4.2. Energization of Ionospheric Plasmas by NAU-Launched Whistler Waves

As elaborated in Ref. [30], the NAU whistler wave at 40.75 kHz can excite meter-scale lower hybrid waves together with field-aligned ionospheric irregularities in the ionospheric F-region. These short-scale lower hybrid waves can effectively accelerate ionospheric electrons along the geomagnetic field to cause airglows as well as F-region plasma line enhancement with a broad frequency range, along the wake of the whistler waves. These plasma lines have both frequency-upshifted and downshifted spectra, corresponding to downward and upward electron acceleration along the geomagnetic field, respectively. However, our subsequent study shows that a different mechanism accelerating ionospheric electrons can be caused by whistler wave-excited “tens of meter-scale” lower hybrid waves [35]. This mechanism leads to forward acceleration of ionospheric electrons, detected by Arecibo radar as frequency-downshifted plasma lines only. Figure 8 represents a diagram showing the detection of downward accelerated electrons by Arecibo radar. The phase energies (above 10 eV) of accelerated electrons can be inferred from the measured plasma lines [36].

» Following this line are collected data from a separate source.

-- ==== Sys2Proof/Safety.lean ====
section
/-! DEFINITION. The predicates and shapes the statements use: how an event opens, the invariants of the part, what a
request finds and what its reply leaves. -/

namespace Sys2Proof.Machine

/-! ## How an event opens -/

/-- The state in which an event begins: the marks of the event before are clear. -/
def State.opened (s : State) : State := { s with ev := .none }

/-- The state in which the expiry of a timer with `r` µs left is taken: time has run on to it. -/
def State.openedAt (r : Nat) (s : State) : State := (advance r s).opened

/-- The command is taken as an event of the running part: it answers the end of the event (10 R161, 09 R147) on a state
of which `post` holds. -/
def Completes (c : Instr) (s : State) (post : State → Prop) : Prop := ∃ u, exec c s = .next (finish u) ∧ post u

/-! ## Invariants -/

/-- Between events of the running part the published level is what the fault list and the latch give (10 R161). -/
def LevelStands (s : State) : Prop := s.power = .running → s.faults.level = s.faults.formed

/-- Between events no mark of an event is left. -/
def MarksClear (s : State) : Prop := s.ev = .none

/-- The record pages are in canonical form. -/
def RecordPagesOk (s : State) : Prop := Memory.wf s.nvm.cells = true

/-- A port unit between events: at most 12 records (01 R3), none while OFF (R7), and the link holds one of them exactly
while there is one (R5). -/
def PortUnit.ok (p : PortUnit) : Prop :=
  p.queue.length ≤ Config.queuePlaces
  ∧ (p.on = false → p.queue = [])
  ∧ (p.queue = [] → p.offered = none)
  ∧ (p.queue ≠ [] → ∃ r ∈ p.queue, p.offered = some r.order)

/-- Both port units. -/
def QueuesOk (s : State) : Prop := s.ports.c.ok ∧ s.ports.b.ok

/-- Every channel's run is one that a COMMIT accepts (09 R145): 1 to 8 templates, the last of them at most template 31;
and the channel's position is that of a template of the run (09 R146, R149). -/
def RunsOk (s : State) : Prop :=
  ∀ ch : Fin 6,
    let cfg := s.tables.channels[ch]
    let c := s.channels[ch]
    1 ≤ cfg.runLen ∧ cfg.runLen ≤ 8 ∧ cfg.runStart + cfg.runLen ≤ 32
    ∧ cfg.runStart ≤ c.position ∧ c.position < cfg.runStart + cfg.runLen

/-- Every slot's configuration is one that a COMMIT accepts (02 R28) as far as its range goes, and what the slot and its
sender records hold lies in that range (02 R22, R23, R31); a sender record serves the slot its match entry names. -/
def SlotRangesOk (s : State) : Prop :=
  (∀ n : Fin 48, (s.tables.slots[n]).min ≤ (s.tables.slots[n]).dflt ∧ (s.tables.slots[n]).dflt ≤ (s.tables.slots[n]).max
    ∧ 1 ≤ (s.tables.slots[n]).minFresh
    ∧ (s.tables.slots[n]).min ≤ (s.slots[n]).last ∧ (s.slots[n]).last ≤ (s.tables.slots[n]).max)
  ∧ ∀ (i : Fin 24) (r : SenderRec), s.senders[i] = some r →
      (∀ v, (s.tables.entries[r.entry]).valuePick = some v → v.slot = r.slot)
      ∧ ∀ x, r.last = some x → (s.tables.slots[r.slot]).min ≤ x ∧ x ≤ (s.tables.slots[r.slot]).max

/-- The governor record agrees with its state (05 R68, R69, R84): at rest in NEUTRAL and HELD, its direction that of
travel, the pump stroke of the direction's sign and within ±1,000, cruise in FORWARD only; it is HELD while the level is 3
or a session is open; and no profile is pending that is active (04 R58). -/
def GovernorOk (s : State) : Prop :=
  (∀ p : Fin 4, (s.tables.profiles[p]).cap ≤ 1000)
  ∧ (s.gov.state = .neutral ∨ s.gov.state = .held → s.gov.dir = 0 ∧ s.gov.v = 0 ∧ s.gov.p = 0 ∧ s.gov.i = 0)
  ∧ (s.gov.state = .forward → s.gov.dir = 1) ∧ (s.gov.state = .reverse → s.gov.dir = -1)
  ∧ (s.gov.state = .stopping → s.gov.dir = 1 ∨ s.gov.dir = -1)
  ∧ (∃ m : Nat, m ≤ 1000 ∧ s.gov.p = s.gov.dir * m)
  ∧ (s.gov.cruise ≠ none → s.gov.state = .forward)
  ∧ (s.service.session = true → s.gov.state = .held) ∧ (s.faults.level = 3 → s.gov.state = .held)
  ∧ s.selector.pending ≠ some s.selector.active

/-- The lift circuit agrees with the arms (06 R88, R95, R96): the holder is the one arm that moves, the queue holds each
waiting arm once, at most two, those that wait to lift first; only the holder's motion timer runs, and an arm that is not
fitted is STOWED. -/
def LiftCircuitOk (s : State) : Prop :=
  s.lift.queue.length ≤ 2 ∧ s.lift.queue.Nodup
  ∧ (∀ a, s.lift.holder = some a ↔ (s.arms.get a).state = .lowering ∨ (s.arms.get a).state = .lifting)
  ∧ (∀ a, a ∈ s.lift.queue ↔ (s.arms.get a).state = .waitDown ∨ (s.arms.get a).state = .waitUp)
  ∧ s.lift.queue.Pairwise (fun a b => (s.arms.get b).state = .waitUp → (s.arms.get a).state = .waitUp)
  ∧ (∀ a, (s.arms.get a).motionT ≠ none → s.lift.holder = some a)
  ∧ (∀ a, (s.armCfg a).fitted = false → (s.arms.get a).state = .stowed)

/-- The fault list (10 R157, R158, R161): the aggregate, and only it, is of kind FAULT_LIST_FULL, no two general records
have the same kind and subject, and every entry order has been given. -/
def FaultListOk (s : State) : Prop :=
  (∀ r, s.faults.aggregate = some r → r.kind = .faultListFull ∧ r.subject = 0)
  ∧ (∀ (i : Fin 15) (r : FaultRec), s.faults.places[i] = some r → r.kind ≠ .faultListFull)
  ∧ (∀ (i j : Fin 15) (r q : FaultRec), s.faults.places[i] = some r → s.faults.places[j] = some q →
      r.kind = q.kind → r.subject = q.subject → i = j)
  ∧ (∀ r, s.faults.aggregate = some r → r.merged.Nodup ∧ ∀ k n, (k, n) ∈ r.merged → s.faults.find k n = none)
  ∧ (∀ r ∈ s.faults.records, r.order < s.faults.nextOrder)

/-- No two fault records have the same entry order (10 R157). -/
def FaultOrdersOk (s : State) : Prop :=
  s.faults.records.Pairwise (fun r q => r.order ≠ q.order) ∧ ∀ r ∈ s.faults.records, r.order < s.faults.nextOrder

/-- Speed capture stands as its last update left it (03 R47 to R51): S is the combination of the usable channels, the
disagreement flag and SPEED_NONE follow them, and a loss or return timer runs only while its test holds. -/
def CaptureJudged (s : State) : Prop :=
  let on (ch : CapCh) : Prop := (s.tables.drive.cap ch).fitted = true ∧ (s.capture.get ch).status ≠ .lost
  let a := s.capture.a.speed
  let b := s.capture.b.speed
  let close : Prop := (a - b).natAbs ≤ max a.natAbs b.natAbs / 10 + 50
  (on .a → on .b → close → s.capture.s = Int.tdiv (a + b) 2)
  ∧ (on .a → on .b → ¬close → s.capture.s = if b.natAbs ≤ a.natAbs then a else b)
  ∧ (on .a → ¬on .b → s.capture.s = a) ∧ (¬on .a → on .b → s.capture.s = b) ∧ (¬on .a → ¬on .b → s.capture.s = 0)
  ∧ (s.capture.disagree = true ↔ on .a ∧ on .b ∧ ¬close)
  ∧ (s.capture.disagree = false → s.capture.disagreeT = none ∧ s.capture.disagreeBegun = false)
  ∧ (s.capture.noneBegun = true ↔ ¬on .a ∧ ¬on .b)
  ∧ ∀ ch, ((s.capture.get ch).lossT ≠ none →
        (s.tables.drive.cap ch).fitted = true ∧ (s.capture.get ch).status = .standstill ∧ on (otherCap ch)
        ∧ 500 < (s.capture.get (otherCap ch)).speed.natAbs)
      ∧ ((s.capture.get ch).returnT ≠ none →
        (s.capture.get ch).status = .lost ∧ (s.capture.get ch).measuring = true ∧ on (otherCap ch) ∧ close)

4.3. Conjugate NAU-Launched Whistler Wave Propagation Experiments

Our experiments on conjugate whistler wave propagation between Arecibo, Puerto Rico and Trelew, Argentina were conducted in the summer of 1997, using the Arecibo HF heater and the NAU transmitter at 28.5 kHz as illustrated Figure 2 [26]. The HF heater was operated in O-mode and X-mode alternately to demonstrate the generation of ionospheric ducts within the meridian plane (in the form of parallel-plate waveguides) for ducted whistler wave propagation. One VLF receiver was deployed at Arecibo Observatory and the other one near the geomagnetic conjugate point at Trelew in Argentina. The successful recording of ducted 28.5 kHz whistler waves in Argentina is seen in the data given on the right side of Figure 9 [37].
In Figure 9a shows the transit times (group delays) of detected 28.5 kHz signals, propagating from Puerto Rico to Argentina. The corresponding intensities of recorded signals at Trelew, Argentina are given in Figure 9b. It should be pointed out that no multiple hops expect occurring in the conjugate NAU-launched whistler wave propagation between Puerto Rico and Argentina.
The HF heater in O- and X-modes were run alternately. The data presented in Figure 9 shows that, under the O-mode operation of the HF heater, the 28.5 kHz whistler wave had shorter transit times and higher intensities recorded at the magnetic point in Argentina. These results have clearly shown that parallel-plate waveguides (ionospheric ducts), generated by O-mode HF heater waves, have a better configuration than that by X-mode wave, for the ducted whistler wave propagation, to be recorded with higher intensities at the magnetic point in Argentina.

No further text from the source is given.